Todos los días, en el horizonte de los comienzos de jornadas escolares, estos perjudicados detectan las mismas nubes oscuras en forma de presentimientos que, con el transcurso de las evaluaciones y los cursos, dejan de ser tales para convertirse en certezas de viejo marinero: hoy habrá tormenta, hoy se encrespará el mar de las aulas y las zonas comunes, hoy —como ayer, como anteayer, como…— deberán actuar los “antidisturbios”; hoy, con el arte habitual o con novedosa inventiva, alguien añadirá otro enojoso corte en la cohesión convivencial que ha de existir entre el alumnado y el profesorado, y que producirá un sangrante desgarro en las razonables expectativas de tener un día académico tranquilo, donde sea posible corregir tareas, tomar apuntes, intervenir en debates, escuchar exposiciones y argumentos, aportar sugerencias, planificar actividades alternativas, trabajar en grupo… y, ya puestos, disfrutar de instantes amenos, agradables, felices, durante las seis horas en las que están encerrados en los institutos. (Si pudiera elegir, la mayoría optaría por no venir al centro; pero dado que no se puede esquivar la obligación, qué menos que la imposición se desarrolle de la manera más desenfadada, ¿no te parece?). “Hoy habrá una nueva cicatriz”, afirman convencidos estos nautas minutos antes de que comience la primera clase del día y, con ella, se inaugure esa travesía de previsibles borrascas en la que se convierte cada jornada escolar. 

Quiero dedicar este mensaje de solidaridad y, cómo no, de gratitud por su actitud (sobre todo, por su admirable paciencia) a muchos discentes que asisten al ritual diario de los hooligans, aquellos coetáneos con los que comparten espacio y que —por arrogancia, malcriadez o vaya uno a saber qué— gritan sin ton ni son en medio de una sesión lectiva, tiran las cosas al suelo, lanzan objetos de un extremo al otro, se levantan sin permiso, insultan a los que les llaman la atención, amenazan, agreden, se sienten impunes, exteriorizan su desprecio hacia sus interlocutores de los modos más desagradables, manifiestan su irritación por estar donde se encuentran con grosería, etc..

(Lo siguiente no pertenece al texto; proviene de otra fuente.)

/-- cpy, cpym and gth with Full register pairs, whose command passes the checks of an enqueue, on a channel with room
and with room for their pages, add one command with the given source, destination and next SEQ to the channel's
queue and go on. cbcfg of an idle open channel queues its entry; chwm and each chsum with room and a destination
that is not Pending queue theirs and mark it Pending. cbpop moves filled slots of the strand's consumer to claimed,
or frees claimed ones. On a Closed handle each of the queries raises FRAG_STATE. (R334, R336, R343, R345, R352,
R354, R355, R357) -/
def Obligations.CopyCommandsAndBuffersQueue : Prop :=
  ∀ (o : OpE) (s : State),
    let ch := o.h.toNat
    let a := s.me.gval o.a.toNat
    let b := s.me.gval o.b.toNat
    (s.me.Ready o.a → s.me.Ready (o.a + 1) → s.me.Ready o.b → s.me.Ready (o.b + 1) → ∀ (cb : Bool) (sum : BitVec 2),
      let dst := s.me.gval (o.a + 1).toNat
      let idx : Word := 0xFF00000000000000 + BitVec.ofNat 64 (b.toNat % 2 ^ 21)
      ∀ e ∈ [(Instr.cpy o cb sum, CmdKind.cpy, cb), (.cpym o sum, .cpym, false), (.gth o cb sum, .gth, cb)], ∀ c x,
        s.checkCmd s.cur ch (Cmd.given e.2.1 a dst b (s.me.gval (o.b + 1).toNat) idx sum.toNat e.2.2 s.me.frm
          s.me.srstate false) = .ok c → s.chan s.cur ch = some x → x.room false = true →
        (s.die (s.cur / 64)).canPin c.pins = true → ∃ t y, exec e.1 s = .next t ∧ t.chan s.cur ch = some y ∧
          y.queue = x.queue ++ [.cmd { c with seq := x.seq + 1, tick := s.now, fence := s.nextId }] ∧
          y.seq = x.seq + 1 ∧ c.kind = e.2.1 ∧ c.src = a ∧ c.dst = dst ∧ KeepsRegs [] s.me t.me ∧ SameMemory s t ∧
          t.me.pc = s.me.pc + 4) ∧
    (∀ x, s.chan s.cur ch = some x →
      (s.me.Ready o.a → s.me.Ready o.b → x.room false = true → x.st = .open → x.ring = none → x.unfinished = [] →
        (∀ d, x.cbuf = some d → ∀ c ∈ d.cons, c.claim = 0) →
        cfgCons b = 0 ∨ slotsHeld x.rx.isSome a b = true →
        exec (.cbcfg o) s = .next ((s.pushQ s.cur ch (.cbcfg a b)).doneWith (s.pushQ s.cur ch (.cbcfg a b)).me)) ∧
      (∀ d c, s.me.Ready o.a → x.cbuf = some d → d.consumer 0 = some c → x.st ≠ .closing →
        let n := a.toNat % 512
        1 ≤ n → n ≤ 256 →
          (a.getLsbD 63 = false → n ≤ c.fill → ∃ t y e, exec (.cbpop o) s = .next t ∧ t.chan s.cur ch = some y ∧
            y.cbuf = some e ∧ e.consumer 0 = some { c with fill := c.fill - n, claim := c.claim + n } ∧
            KeepsRegs [] s.me t.me ∧ t.me.pc = s.me.pc + 4) ∧
          (a.getLsbD 63 = true → n ≤ c.claim → ∃ t y e, exec (.cbpop o) s = .next t ∧ t.chan s.cur ch = some y ∧
            y.cbuf = some e ∧ e.consumer 0 = some { c with claim := c.claim - n, freed := c.freed + n } ∧
            KeepsRegs [] s.me t.me ∧ t.me.pc = s.me.pc + 4)) ∧
      (x.room false = true → s.me.Free o.b →
        exec (.chwm o) s =
          .next ((s.pushQ s.cur ch (.chwm s.me.seq)).donePend o.b (.chan s.me.seq)) ∧
        (s.me.Ready o.a → ∀ e ∈ [(Instr.chsum o, 0), (.chsumExp o, 1), (.chsumClr o, 2), (.chsumStat o, 3),
          (.chsumSlip o, 4), (.chsumSeq o, 5)], exec e.1 s =
            .next ((s.pushQ s.cur ch (.chsum e.2 a s.me.seq)).donePend o.b (.chan s.me.seq))))) ∧
    (s.chan s.cur ch = none → s.me.Ready o.a → s.me.Ready o.b →
      ∀ i ∈ [Instr.chwm o, .chsum o, .chsumExp o, .chsumClr o, .chsumStat o, .chsumSlip o, .chsumSeq o, .cbcfg o,
        .cbpop o], exec i s = s.trap 0x07 0)

/-- A copy table that may start a step: cpo, cpot and gto whose command passes the checks, with room in the channel's
queue and for its pages, add the command with the source and destination that their generators give (and for cpot
the time of R361) and go on at the next word. sumchk with no command unfinished of those enqueued before it began to
wait and a sum equal to the expected one sets the sum to zero and goes on; with another sum a channel that has not
broken is Broken on COPY_SUM and the table Faulted. (R348, R360, R361) -/
def Obligations.CopyTablesIssueTheirCommands : Prop :=
  ∀ (s : State) (x : Chan), 8 ≤ s.curTable → s.chan s.cur (s.curTable - 8) = some x → s.steps x.tbl = true →
    let t := x.tbl
    (∀ (sg dg sum : BitVec 2) (cb : Bool) (xg : BitVec 2), ∀ e ∈
      [(Instr.cpo sg dg sum cb, t.cpyOrder sg.toNat dg.toNat sum.toNat cb 0),
        (.cpot sg dg sum cb, t.cpyOrder sg.toNat dg.toNat sum.toNat cb t.orderTime),
        (.gto sg dg sum cb xg, Cmd.given .gth (t.addr sg.toNat) (t.addr dg.toNat) (mget t.lv 0x43 0) 0
          (t.addr xg.toNat) sum.toNat cb t.frm t.sr true)], ∀ c,
      s.checkCmd s.cur (s.curTable - 8) e.2 = .ok c → x.room true = true →
      (s.die (s.cur / 64)).canPin c.pins = true → ∃ u y, exec e.1 s = .next u ∧
        u.chan s.cur (s.curTable - 8) = some y ∧
        y.queue = x.queue ++ [.cmd { c with seq := x.seq + 1, tick := s.now, fence := s.nextId }] ∧
        y.tbl = t.stepped (t.upc + 1) ∧ c.src = t.addr sg.toNat ∧ c.dst = t.addr dg.toNat ∧ SameMemory s u) ∧
    (x.st ≠ .broken → (∀ c ∈ x.unfinished, (if t.inStep then t.row else x.seq) < c.seq) →
      (x.rsum = x.exp → ∃ u y, exec .sumchk s = .next u ∧ u.chan s.cur (s.curTable - 8) = some y ∧ y.rsum = 0 ∧
        y.tbl = t.stepped (t.upc + 1)) ∧
      (x.rsum ≠ x.exp → x.cause = 0 → ∃ u y, exec .sumchk s = .next u ∧ u.chan s.cur (s.curTable - 8) = some y ∧ y.st = .broken ∧
        y.cause = 0x18 ∧ y.tbl.st = .faulted ∧ y.tbl.cause = 0x18))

Los testigos de este espectáculo de los reprobables son chicas y chicos que no dicen nada; que, silentes, contemplan escenas cotidianas de mala educación en las aulas, a veces con ojos curiosos, otras con ojos de inquietud, porque tras cada una detectan una herida en el docente, un atisbo de malestar que condicionará lo que reste de clase ese día, por muy profesional que sea, por mucho oficio que tenga. Son chicos y chicas que, en no pocas ocasiones, acaban el perturbado tramo horario enfadados, aunque no lo expresen abiertamente; y que están convencidos de que un día alguien puede salirse del plato, y dos, incluso —en fin… — hasta tres; pero que no es normal que todos los días los mismos hagan lo mismo (destrozar el ambiente) y que, a pesar de que se intervenga en su reconducción (llegando a la sanción), ninguna medida adoptada parezca servir para minimizar esta desquiciante reiteración.

Eso me cuentan en petits comités en los pasillos y los rellanos, en la cancha, en las aulas vacías, en los talleres, en el salón de actos y la biblioteca, estos navegantes de la resignación que, por culpa de los egocéntricos, pasan desapercibidos y que no desean otra cosa que realizar sus travesías académicas surcando aguas pacíficas para que del modo más diligente y distendido posible se llegue al puerto de destino, conocido entre la marinería como finalización de la última hora de clase.